▶ _Required work_:
Everything from the line with "SUPPORT. The family" to the final line of the records should be reproduced word for word, with both of those lines kept.

═══ Source data

-- ==== Sys2Proof/Laws/PerInstr.lean ====
section
/-! SUPPORT. The family of statements made for each instruction: how long its encoding is (30 R103: "An instruction is 1
to 4 bytes"). -/

namespace Sys2Proof.Laws.EncodeLength

/-- The encoding of the instruction is 1 to 4 bytes long. -/
def Statement (i : Instr) : Prop := 1 ≤ (encode i).length ∧ (encode i).length ≤ 4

══════

▶ _Exercise output_:
/-! SUPPORT. The family of statements made for each instruction: how long its encoding is (30 R103: "An instruction is 1
to 4 bytes"). -/

namespace Sys2Proof.Laws.EncodeLength

/-- The encoding of the instruction is 1 to 4 bytes long. -/
def Statement (i : Instr) : Prop := 1 ≤ (encode i).length ∧ (encode i).length ≤ 4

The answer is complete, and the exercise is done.